* [To do] If a line of the listing contains the string "kind", return that line.
=-=-=
/-- The inspection for a group whose operation waits, with none of its threads in flight (R255, R256). -/
def State.retryHeld (s : State) (g : Group) (o : Outst) : State :=
  match lowest o.held, s.teamOf g with
  | some t, some w =>
    if s.teamParked w || w.taken then s
    else match s.inspect w g.id (some t.pa) (s.ownerOf o.kind t.pa) with
      | .waits s => s
      | .cycle s => s.cycleFault g o t
  | _, _ => s

/-- WAITING_WORD_RETRY (R255): the waiting word of a group that is not parked is performed again: a TLAUNCH or a TSUCC goes
on with its threads; an operation that waits has its owner inspected once none of its threads is in flight, and a barrier
its unstarted member (R171). -/
def execWaitingWordRetry (s : State) : Out :=
  match s.group? s.args.group with
  | none => .next s
  | some g =>
    if ((s.teamOf g).map s.teamParked).getD false then .next s
    else
      match g.out.find? fun o => (o.kind = .tlaunch ∨ o.kind = .tsucc) ∧ o.todo ≠ [] with
      | some o => .next (if o.kind = .tlaunch then s.launchOn g o else s.linkOn g o)
      | none =>
        match g.out.find? fun o => o.held ≠ [] ∧ o.todo = [] with
        | some o => .next (s.retryHeld g o)
        | none =>
          match g.status, g.wait.map Wait.kind with
          | .held, some (.phase lv n _) => .next (if g.hasArrival lv n then s.barrierWait g lv else s)
          | .held, some (.arrive lv n _) => .next (if g.hasArrival lv n then s.barrierWait g lv else s)
          | _, _ => .next s

end Sys2Proof.Machine
end

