/-- The stores of a group through a port, discarded and logged (R401). -/
def State.dropThrough (s : State) (p : Port) (g : Group) : State :=
  (g.stores.filter fun x => s.targetThrough p x.pieces).foldl (fun s x =>
    match s.group? g.id with
    | some h => s.discardStore h x cLinkLost
    | none => s) s

/-- What a timeout or a lost link does to the groups' accesses through a port (R401); a sleeper on an object behind it
wakes with LINK_LOST (R439). -/
def State.losePort (s : State) (p : Port) : State :=
  let s := s.wakeIf fun _ sl => (sl.obj.map (s.through p)).getD false
  let s := s.mapGroups (s.loseThrough p)
  s.groups.foldl (fun s g => s.dropThrough p g) s

/-- COMPLETION_TIMEOUT (R401). -/
def execCompletionTimeout (s : State) : Out := .next (s.losePort s.args.port)

/-! ### AtomicOps from outside (R342) -/

/-- The sizes of an AtomicOp that the device accepts (R342). -/
def hostAtomOk (op : AtomOp) (size : Nat) : Bool :=
  match op with
  | .fetchAdd => size == 4 || size == 8
  | .swap => size == 4 || size == 8
  | .cas => size == 4 || size == 8 || size == 16
  | _ => false

/-- A completion sent to an outside party. -/
def State.complete (s : State) (ok : Bool) (bs : List Byte) : State := { s with outbox := s.outbox ++ [.completion ok bs] }

/-- A read-modify-write of an outside agent, performed at the home. -/
def State.outsideAtom (s : State) (op : AtomOp) (pa size v cmp : Nat) : State :=
  let old := s.paNat pa size
  let s := match atomValue op size old v cmp with
    | some y => s.outsideWrite (.pa pa) (natToBytes size y)
    | none => s
  s.complete true (natToBytes size old)

/-- Invalidations of every listed copy of a line, for an access from outside the device (R326). -/
def State.invalidateFor (s : State) (line : Nat) : State :=
  let e := s.dirOf line
  s.sendInvals line (e.dies.map some ++ if e.host then [none] else []) true false

/-- A peer's read-modify-write at the home (R342): it waits while copies remain. -/
def State.outsideRmw (s : State) (op : AtomOp) (pa size v cmp : Nat) : State :=
  if s.exclusive none (lineOf pa) then s.outsideAtom op pa size v cmp else s.invalidateFor (lineOf pa)

/-- The operand and compare value of a host AtomicOp: a 128-bit CAS has them in `data`. -/
def atomOperands (a : StepArgs) : Nat × Nat :=
  match a.data with
  | some bs => if a.n = 16 then (bytesToNat (bs.drop 16 |>.take 16), bytesToNat (bs.take 16)) else (a.x.toNat, a.y.toNat)
  | none => (a.x.toNat, a.y.toNat)

end Sys2Proof.Machine
end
=-=-=
* [Answer to the exercise]
    else match s.inspect w g.id (some t.pa) (s.ownerOf o.kind t.pa) with
      match g.out.find? fun o => (o.kind = .tlaunch ∨ o.kind = .tsucc) ∧ o.todo ≠ [] with
      | some o => .next (if o.kind = .tlaunch then s.launchOn g o else s.linkOn g o)
          match g.status, g.wait.map Wait.kind with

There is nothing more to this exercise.